Zu dem Runden Tisch waren unter anderem Vertreter der Stadtverwaltung, der Bezirksregierung, der Hochschulen, des Umweltforums sowie der Fischerei geladen.

Kommentar

Aufarbeitung des Fischsterbens: Externe müssen es richten

Ein Anfang ist gemacht. Externe Gutachter, unter anderem aus Berlin und Magdeburg, sollen helfen, die Gründe für das dramatische Fischsterben im Aasee aufzudröseln. Was auch immer bei der Ursachenforschung am Ende auf dem Zettel steht, Oberbürgermeister Markus Lewe ist gut beraten, den Externen freie Hand zu lassen. Das ist er der verunsicherten Bevölkerung schuldig. Ein Runder Tisch, bei dem die Stadt­verwaltung selbst zehn der 25 Teilnehmer stellt, wirkt da eher kontraproduktiv.

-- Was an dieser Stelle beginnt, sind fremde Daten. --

-- ==== Sys2Proof/Machine/Regs.lean ====
section
/-! DEFINITION. The register map: one name per register of the manual, its address, how many instances it has, its
reset value and the access code of every bit, as the register tables of chapters 00 to 17 give them (R5 to R12). -/

namespace Sys2Proof.Machine

/-- The registers, named as the manual names them; a lowercase letter in a name stands for the instance index. -/
inductive RegName where
  | SYS_PART | SYS_REV | SYS_STATE | SYS_STATE_REQ | SYS_STATUS | SYS_TURN_CFG | SYS_TURN_COUNT_LO
  | SYS_TURN_COUNT_HI | SYS_STAMP | SYS_PROBE_CTRL | SYS_PROBE_WATCH | SYS_PROBE_RESULT | SYS_OWNER_CLAIM
  | SYS_OWNER | SYS_HANDOVER | SYS_ACCEPT | SYS_LEASE | SYS_GPIO_IN | SYS_GPIO_OUT | SYS_GPIO_EDGE
  | SYS_GPIO_CFG_i | PWR_REQ_MASK_LO | PWR_REQ_MASK_HI | PWR_REQ_CTRL | PWR_REQ_STAT | PWR_REFUSE | PWR_FAULT
  | PWR_AUTO_RET | PWR_AUTO_RET_DELAY | PWR_WAKE_EN | PWR_GPIO_WAKE_CFG | PWR_AON_TIMER | PWR_AON_TIMER_CTRL
  | PWR_LAST_WAKE | PWR_LAST_WAKE_TURN | PWR_STATE_w | PWR_WAKE_MAP_s_LO | PWR_WAKE_MAP_s_HI | SYNTH_CTRL
  | SYNTH_CFG | SYNTH_REF_FREQ | SYNTH_RDIV | SYNTH_N_INT | SYNTH_NUM | SYNTH_DEN | SYNTH_SEED | SYNTH_STATUS
  | SYNTH_PHASE | SYNTH_PHASE_WIN | SYNTH_SLEW_LIMIT | SYNTH_FAULT | SYNTH_REF_LOSS_CNT | SYNTH_RELOCK_CNT
  | SYNTH_OUT_n_CFG | SYNTH_SYNC_MASK | SYNTH_CEIL_n | SYNTH_LOCK | SYNTH_RAMP_CTRL | SYNTH_RAMP_STAT
  | SYNTH_RAMP_OFFSET | SYNTH_RAMP_SEG_n | SYNTH_BAND_n | SEC_STATUS | SEC_BOOT_INFO | SEC_BOOT_SEQ
  | SEC_SLOT_FAIL_n | SEC_STRAP | SEC_BOOT_CTRL | SEC_PIN_LOCK | SEC_SEAL_CTRL | SEC_SEAL_SRC | SEC_SEAL_DST
  | SEC_SEAL_LEN | SEC_SEAL_VER | SEC_SEAL_STAT | SEC_SEALED_LOAD | SEC_SEALED_LOAD_CTRL
  | SEC_SEALED_LOAD_STAT | SEC_FLOOR | SEC_KEY_CHECK | SEC_SVC_CTRL | SEC_SVC_STAT | SEC_SVC_NONCE_i
  | SEC_SVC_RESP_i | SEC_OTP_CTRL | SEC_OTP_DATA | SEC_OTP_STAT | HOSTIF_MSTAT_m | HOSTIF_WIGN_CNT_m
  | HOSTIF_STRAP | HOSTIF_STATUS | EVT_RAW_w | EVT_SET_w | EVT_IRQ_CFG | EVT_CFG_SRC | EVT_DMA_DONE
  | EVT_TIMER | EVT_PEND | EVT_IRQ_x_EN_w | EVT_CORE_n_EN_w | SCHED_CTRL | SCHED_STATUS | SCHED_C0_CORES
  | SCHED_C0_RATE | SCHED_AFFINITY | SCHED_CLASS_CFG_c | SCHED_CLASS_BUDGET_c | SCHED_SPILL_BASE
  | SCHED_SPILL_SIZE | SCHED_SPILL_LEVEL_c | SCHED_LEVELS | SCHED_STORE_LEVEL | SCHED_ROB_LEVEL
  | SCHED_HOST_TOK_VAL | SCHED_HOST_TOK_PUSH | SCHED_CANCEL | SCHED_CANCEL_STAT | SCHED_TOK_BAD
  | SCHED_CPL_DROP | SCHED_KILL_CNT | SCHED_AGED_CNT | SCHED_C0_OVER | SCHED_TRACE_DROP | SCHED_PAR_CORR
  | SCHED_TRACE_BASE | SCHED_TRACE_SIZE | SCHED_TRACE_CTRL | SCHED_TRACE_PTR | SCHED_CORE_n_CTRL
  | SCHED_CORE_n_STAT | SCHED_CORE_n_BOOT | SCHED_CORE_n_WERR | SCHED_FLOW_STAT_w | SCHED_FLOW_f
  | SCHED_DESC0_t | SCHED_DESC1_t | DMA_STATUS | DMA_HALTED | DMA_CH_n_CTRL | DMA_CH_n_CFG | DMA_CH_n_DESC
  | DMA_CH_n_STAT | DMA_CH_n_CUR | DMA_CH_n_REMAIN | DMA_CH_n_ERRADDR | DMA_CH_n_ERRDIR | DMA_CH_n_TRIG_OVR
  | TIMER_n_CTRL | TIMER_n_PERIOD | TIMER_n_COUNT | TIMER_n_TOK | TIMER_n_OVR | TIMER_STATUS | SAFE_COMMIT
  | SAFE_PENDING | SAFE_DONE | SAFE_MIRROR_EN | SAFE_MIRROR_BUSY | SAFE_MIRROR_VALID | SAFE_FABRIC_GROUP
  | SAFE_STATUS | SAFE_GROUP_n_STAMP | SAFE_STROKE_n_CTRL | SAFE_STROKE_n_BASE | SAFE_STROKE_n_LEN
  | SAFE_STROKE_n_STAT | SAFE_STROKE_n_ERRADDR | FABRIC_BANK_A_LEN | FABRIC_BANK_B_LEN | FABRIC_CHK
  | FABRIC_CHK_SPLIT | FABRIC_FAULT | FABRIC_SAT_CNT | FABRIC_ECC_CORR | FABRIC_QUIET_STAT
  | FABRIC_SIL_THRESH_n | FABRIC_SIL_HOLD_n | FABRIC_QUIET_n | FABRIC_CONST_n | FABRIC_TONE_n_INC
  | FABRIC_TONE_n_LEVEL | FABRIC_SIL_STAT_w | SECTION_CHK | SECTION_LOAD | SECTION_STAGED_LOAD
  | SECTION_FAULT | SECTION_SAT_CNT | SECTION_ECC_CORR | SECTION_CLR | SECTION_ACT_w | SECTION_EN_w
  | SECTION_MUTE_w | ASRC_CH_n_CFG | ASRC_LOCK_w | ASRC_TRK_p | ASRC_FAULT | ASRC_UNLOCK_CNT | GUARD_LOCK
  | GUARD_STATUS | GUARD_CLIP_CNT | GUARD_SLEW_CNT | GUARD_FIRST_0 | GUARD_FIRST_1 | GUARD_PROF_n_CEIL
  | GUARD_PROF_n_DC | GUARD_PROF_n_HOLD | GUARD_PROF_n_SLEW | GUARD_PSEL_w | GUARD_LSEL_l | GUARD_XMUTE_P0
  | GUARD_XMUTE_P1 | GUARD_XMUTE_L | GUARD_PFAULT_w | GUARD_LFAULT_l | FLASH_CFG | ENG_CTRL | ENG_STATUS
  | ENG_LANE_MAP | ENG_PROG_A | ENG_PROG_B | ENG_PROG_CHK | ENG_FAULT | ENG_TOKDROP | ENG_ECC_CORR
  | ENG_ECC_LAST | ENG_DB | ENG_SCRUB | ENGC_REMAP | ENGC_RETIRE | ENGC_MIG_CTRL | ENGC_MIG_STAT | ENGC_TOKQ
  | SAP_CTRL | SAP_CFG | SAP_STAT | SAP_FAULT | SAP_SYNC_CNT | SAP_CONCEAL | LINK_CTRL | LINK_CFG | LINK_STAT
  | LINK_FAULT | LINK_CRC_CNT | LINK_RETRAIN_CNT | LINK_DELAY | LINK_POS | LINK_RING_CFG | LINK_RING_STAT
  | LINK_RING_FAULT | LINK_TUN_ADDR | LINK_TUN_DATA | LINK_TUN_CMD | LINK_TUN_STAT | AON_FAULT_STAT
  | AON_FAULT_CLR | AON_REG
deriving DecidableEq, Repr

/-- A field with reserved encodings (R8): its bits, and which values are not reserved. -/
structure Enc where
  hi : Nat
  lo : Nat
  ok : Nat → Bool

/-- One line of a register table. Instance i stands at base + stride * i; rw, w1c, w1s and rwl are the bits of each
access code (R10); cnt names each overflow flag with the counter it clears (R460), as (flag bit, high, low). -/
structure RegRow where
  base : Nat
  stride : Nat
  count : Nat
  reset : Nat → Nat
  rw : Nat
  w1c : Nat
  w1s : Nat
  rwl : Nat
  cnt : List (Nat × Nat × Nat)
  enc : List Enc


/-- The register tables of block SYS, in the order of RegName. -/
def Reg.rowsSys : List RegRow := [
  -- SYS_PART
  .mk 0x40000000 0x4 1 (fun _ => 0x6400) 0 0 0 0 [] [],
  -- SYS_REV
  .mk 0x40000004 0x4 1 (fun _ => Config.sysRev.toNat % 65536) 0 0 0 0 [] [],
  -- SYS_STATE
  .mk 0x40000008 0x4 1 (fun _ => 0x12) 0 0x40 0 0 [] [],
  -- SYS_STATE_REQ
  .mk 0x4000000c 0x4 1 (fun _ => 0) 0 0 0 0 [] [],
  -- SYS_STATUS
  .mk 0x40000010 0x4 1 (fun _ => 0) 0 0x80000000 0 0 [] [],
  -- SYS_TURN_CFG
  .mk 0x40000020 0x4 1 (fun _ => 0) 0x3 0 0 0 [] [⟨1, 0, fun v => v < 3⟩],
  -- SYS_TURN_COUNT_LO
  .mk 0x40000024 0x4 1 (fun _ => 0) 0xffffffff 0 0 0 [] [],
  -- SYS_TURN_COUNT_HI
  .mk 0x40000028 0x4 1 (fun _ => 0) 0xffff 0 0 0 [] [],
  -- SYS_STAMP
  .mk 0x4000002c 0x4 1 (fun _ => 0) 0 0 0 0 [] [],
  -- SYS_PROBE_CTRL
  .mk 0x40000030 0x4 1 (fun _ => 0) 0xff0001 0 0 0 [] [],
  -- SYS_PROBE_WATCH
  .mk 0x40000034 0x4 1 (fun _ => 0) 0x13fff 0 0 0 [] [⟨13, 0, fun v => v < 0x3000⟩],
  -- SYS_PROBE_RESULT
  .mk 0x40000038 0x4 1 (fun _ => 0) 0 0 0 0 [] [],
  -- SYS_OWNER_CLAIM
  .mk 0x40000040 0x4 1 (fun _ => 0) 0 0 0 0 [] [],
  -- SYS_OWNER
  .mk 0x40000044 0x4 1 (fun _ => 0) 0 0 0 0 [] [],
  -- SYS_HANDOVER
  .mk 0x40000048 0x4 1 (fun _ => 0) 0 0 0 0 [] [],
  -- SYS_ACCEPT
  .mk 0x4000004c 0x4 1 (fun _ => 0) 0 0 0 0 [] [],
  -- SYS_LEASE
  .mk 0x40000050 0x4 1 (fun _ => 0) 0xffff 0 0 0 [] [],
  -- SYS_GPIO_IN
  .mk 0x40000060 0x4 1 (fun _ => 0) 0 0 0 0 [] [],
  -- SYS_GPIO_OUT
  .mk 0x40000064 0x4 1 (fun _ => 0) 0xffff 0 0 0 [] [],
  -- SYS_GPIO_EDGE
  .mk 0x40000068 0x4 1 (fun _ => 0) 0 0xffff 0 0 [] [],
  -- SYS_GPIO_CFG_i
  .mk 0x40000080 0x4 16 (fun _ => 0) 0 0 0 0x33c [] [⟨9, 8, fun v => v < 3⟩, ⟨5, 4, fun v => v < 3⟩]]

/-- The register tables of block PWR, in the order of RegName. -/
def Reg.rowsPwr : List RegRow := [
  -- PWR_REQ_MASK_LO
  .mk 0x40010000 0x4 1 (fun _ => 0) 0xfffffffe 0 0 0 [] [],
  -- PWR_REQ_MASK_HI
  .mk 0x40010004 0x4 1 (fun _ => 0) 0x3 0 0 0 [] [],
  -- PWR_REQ_CTRL
  .mk 0x40010008 0x4 1 (fun _ => 0x1) 0x3 0 0 0 [] [⟨1, 0, fun v => v ≠ 0⟩],
  -- PWR_REQ_STAT
  .mk 0x4001000c 0x4 1 (fun _ => 0) 0 0 0 0 [] [],
  -- PWR_REFUSE
  .mk 0x40010010 0x4 1 (fun _ => 0) 0 0x80000000 0 0 [] [],
  -- PWR_FAULT
  .mk 0x40010014 0x4 1 (fun _ => 0) 0 0x80000003 0 0 [] [],
  -- PWR_AUTO_RET
  .mk 0x40010018 0x4 1 (fun _ => 0) 0xff 0 0 0 [] [],
  -- PWR_AUTO_RET_DELAY
  .mk 0x4001001c 0x4 1 (fun _ => 0x10) 0xffff 0 0 0 [] [⟨15, 0, fun v => v ≠ 0⟩],
  -- PWR_WAKE_EN
  .mk 0x40010020 0x4 1 (fun _ => 0x1c000000) 0x1fffffff 0 0 0 [] [],
  -- PWR_GPIO_WAKE_CFG
  .mk 0x40010024 0x4 1 (fun _ => 0) 0xffffffff 0 0 0 [] [],
  -- PWR_AON_TIMER
  .mk 0x40010028 0x4 1 (fun _ => 0x8000) 0xffffffff 0 0 0 [] [⟨31, 0, fun v => v ≠ 0⟩],
  -- PWR_AON_TIMER_CTRL
  .mk 0x4001002c 0x4 1 (fun _ => 0) 0x3 0 0 0 [] [],
  -- PWR_LAST_WAKE
  .mk 0x40010030 0x4 1 (fun _ => 0) 0 0x80000000 0 0 [] [],
  -- PWR_LAST_WAKE_TURN
  .mk 0x40010034 0x4 1 (fun _ => 0) 0 0 0 0 [] [],
  -- PWR_STATE_w
  .mk 0x40010040 0x4 3 (fun _ => 0) 0 0 0 0 [] [],
  -- PWR_WAKE_MAP_s_LO
  .mk 0x40010100 0x8 26 (fun _ => 0) 0xfffffffe 0 0 0 [] [],
  -- PWR_WAKE_MAP_s_HI
  .mk 0x40010104 0x8 26 (fun _ => 0) 0x3 0 0 0 [] []]

/-- The register tables of block SYNTH, in the order of RegName. -/
def Reg.rowsSynth : List RegRow := [
  -- SYNTH_CTRL
  .mk 0x40020000 0x4 1 (fun _ => 0) 0x1 0 0 0 [] [],
  -- SYNTH_CFG
  .mk 0x40020004 0x4 1 (fun _ => 0x80000000) 0xe100000f 0 0 0 [] [⟨3, 0, fun v => v < 2 || v ≥ 8⟩],
  -- SYNTH_REF_FREQ
  .mk 0x40020008 0x4 1 (fun _ => 0) 0x3ffffff 0 0 0 [] [],
  -- SYNTH_RDIV
  .mk 0x4002000c 0x4 1 (fun _ => 0x1) 0x3ff 0 0 0 [] [⟨9, 0, fun v => v ≠ 0⟩],
  -- SYNTH_N_INT
  .mk 0x40020010 0x4 1 (fun _ => 0x10000) 0x3ffff 0 0 0 [] [⟨17, 0, fun v => v ≥ 8⟩],
  -- SYNTH_NUM
  .mk 0x40020014 0x4 1 (fun _ => 0) 0xffffff 0 0 0 [] [],
  -- SYNTH_DEN
  .mk 0x40020018 0x4 1 (fun _ => 0x1) 0xffffff 0 0 0 [] [⟨23, 0, fun v => v ≠ 0⟩],
  -- SYNTH_SEED
  .mk 0x4002001c 0x4 1 (fun _ => 0xace1) 0xffff 0 0 0 [] [],
  -- SYNTH_STATUS
  .mk 0x40020020 0x4 1 (fun _ => 0x2000000) 0 0 0 0 [] [],
  -- SYNTH_PHASE
  .mk 0x40020024 0x4 1 (fun _ => 0) 0 0 0 0 [] [],
  -- SYNTH_PHASE_WIN
  .mk 0x40020028 0x4 1 (fun _ => 0x4) 0xffff 0 0 0 [] [],
  -- SYNTH_SLEW_LIMIT
  .mk 0x4002002c 0x4 1 (fun _ => 0xa) 0xffff 0 0 0 [] [⟨15, 0, fun v => 1 ≤ v && v ≤ 1000⟩],
  -- SYNTH_FAULT
  .mk 0x40020030 0x4 1 (fun _ => 0) 0 0x800700ff 0 0 [] [],
  -- SYNTH_REF_LOSS_CNT
  .mk 0x40020034 0x4 1 (fun _ => 0) 0 0x80000000 0 0 [(31, 15, 0)] [],
  -- SYNTH_RELOCK_CNT
  .mk 0x40020038 0x4 1 (fun _ => 0) 0 0x80000000 0 0 [(31, 15, 0)] [],
  -- SYNTH_OUT_n_CFG
  .mk 0x40020040 0x4 12 (fun i => if i ≤ 1 then 0x80000008 else if i = 2 then 0x80000010 else if i = 3 then
      0x80000002 else 0x40) 0x80ff0fff 0 0 0 [] [],
  -- SYNTH_SYNC_MASK
  .mk 0x40020070 0x4 1 (fun _ => 0) 0xfff 0 0 0 [] [],
  -- SYNTH_CEIL_n
  .mk 0x40020080 0x4 12 (fun i => if i ≤ 1 then 420000 else if i = 2 then 210000 else if i = 3 then 1680000 else
      55000) 0 0 0 0x1fffff [] [],
  -- SYNTH_LOCK
  .mk 0x400200b0 0x4 1 (fun _ => 0) 0 0 0x1 0 [] [],
  -- SYNTH_RAMP_CTRL
  .mk 0x400200c0 0x4 1 (fun _ => 0) 0xf 0 0 0 [] [],
  -- SYNTH_RAMP_STAT
  .mk 0x400200c4 0x4 1 (fun _ => 0) 0 0 0 0 [] [],
  -- SYNTH_RAMP_OFFSET
  .mk 0x400200c8 0x4 1 (fun _ => 0) 0 0 0 0 [] [],
  -- SYNTH_RAMP_SEG_n
  .mk 0x40020100 0x4 16 (fun _ => 0x1) 0xffffffff 0 0 0 [] [⟨15, 0, fun v => v ≠ 0⟩],
  -- SYNTH_BAND_n
  .mk 0x40020200 0x4 32 (fun _ => 0) 0x3fffffff 0 0 0 [] []]

/-- The register tables of block SEC, in the order of RegName. -/
def Reg.rowsSec : List RegRow := [
  -- SEC_STATUS
  .mk 0x40030000 0x4 1 (fun _ => 0) 0 0x80000000 0 0 [] [],
  -- SEC_BOOT_INFO
  .mk 0x40030004 0x4 1 (fun _ => 0) 0 0x100 0 0 [(8, 7, 0)] [],
  -- SEC_BOOT_SEQ
  .mk 0x40030008 0x4 1 (fun _ => 0) 0 0 0 0 [] [],
  -- SEC_SLOT_FAIL_n
  .mk 0x4003000c 0x4 2 (fun _ => 0) 0 0 0 0 [] [],
  -- SEC_STRAP
  .mk 0x40030014 0x4 1 (fun _ => 4) 0 0 0 0 [] [],
  -- SEC_BOOT_CTRL
  .mk 0x40030018 0x4 1 (fun _ => 0) 0 0 0 0 [] [],
  -- SEC_PIN_LOCK
  .mk 0x40030020 0x4 1 (fun _ => 0) 0 0 0x80000000 0x1ffff [] [],
  -- SEC_SEAL_CTRL
  .mk 0x40030030 0x4 1 (fun _ => 0) 0x3 0 0x40000000 0 [] [⟨1, 0, fun v => v < 2⟩],
  -- SEC_SEAL_SRC
  .mk 0x40030034 0x4 1 (fun _ => 0) 0xfffffffc 0 0 0 [] [],
  -- SEC_SEAL_DST
  .mk 0x40030038 0x4 1 (fun _ => 0) 0xfffffffc 0 0 0 [] [],
  -- SEC_SEAL_LEN
  .mk 0x4003003c 0x4 1 (fun _ => 0) 0x7fff 0 0 0 [] [],
  -- SEC_SEAL_VER
  .mk 0x40030040 0x4 1 (fun _ => 0) 0xfff 0 0 0 [] [],
  -- SEC_SEAL_STAT
  .mk 0x40030044 0x4 1 (fun _ => 0) 0 0x60000000 0 0 [] [],
  -- SEC_SEALED_LOAD
  .mk 0x40030050 0x4 1 (fun _ => 0) 0xfffffffc 0 0 0 [] [],
  -- SEC_SEALED_LOAD_CTRL
  .mk 0x40030054 0x4 1 (fun _ => 0) 0 0 0 0 [] [],
  -- SEC_SEALED_LOAD_STAT
  .mk 0x40030058 0x4 1 (fun _ => 0) 0 0x60000000 0 0 [] [],
  -- SEC_FLOOR
  .mk 0x40030060 0x4 1 (fun _ => 0) 0 0 0 0 [] [],
  -- SEC_KEY_CHECK
  .mk 0x40030064 0x4 1 (fun _ => 0) 0 0 0 0 [] [],
  -- SEC_SVC_CTRL
  .mk 0x40030080 0x4 1 (fun _ => 0) 0x1000003f 0 0 0 [] [],
  -- SEC_SVC_STAT
  .mk 0x40030084 0x4 1 (fun _ => 0) 0 0x10000000 0 0 [] [],
  -- SEC_SVC_NONCE_i
  .mk 0x40030090 0x4 4 (fun _ => 0) 0 0 0 0 [] [],
  -- SEC_SVC_RESP_i
  .mk 0x400300a0 0x4 8 (fun _ => 0) 0xffffffff 0 0 0 [] [],
  -- SEC_OTP_CTRL
  .mk 0x40030100 0x4 1 (fun _ => 0) 0 0 0 0 [] [],
  -- SEC_OTP_DATA
  .mk 0x40030104 0x4 1 (fun _ => 0) 0xffffffff 0 0 0 [] [],
  -- SEC_OTP_STAT
  .mk 0x40030108 0x4 1 (fun _ => 0) 0 0x70000000 0 0 [] []]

Richtig war es indes, dass Markus Lewe am Mittwoch von der Verantwortung der „ganzen Stadtverwaltung“ gesprochen hat. Es war nämlich schon auffällig in den vergangenen Wochen, dass die städtische Umwelt­verwaltung im Brennpunkt der Kontroverse stand, während kaum jemandem in Münster bekannt ist, dass die Verantwortung für das hochsensible Gewässer beim Tiefbauamt liegt. Gerade wenn es um die komplizierten Fragen einer möglichen Umgestaltung des Aasees geht, wird der bislang von öffentlicher Kritik verschont gebliebene Stadtbaurat Robin Denstorff liefern müssen.

Politisch, da darf man sich keiner Illusion hingeben, ist das Fischsterben noch nicht ausgestanden. Es besteht die latente Gefahr parteipolitischer Scharmützel. ­Verhindern kann man diese nur durch Vertrauen – ­Vertrauen in die externen Gutachter.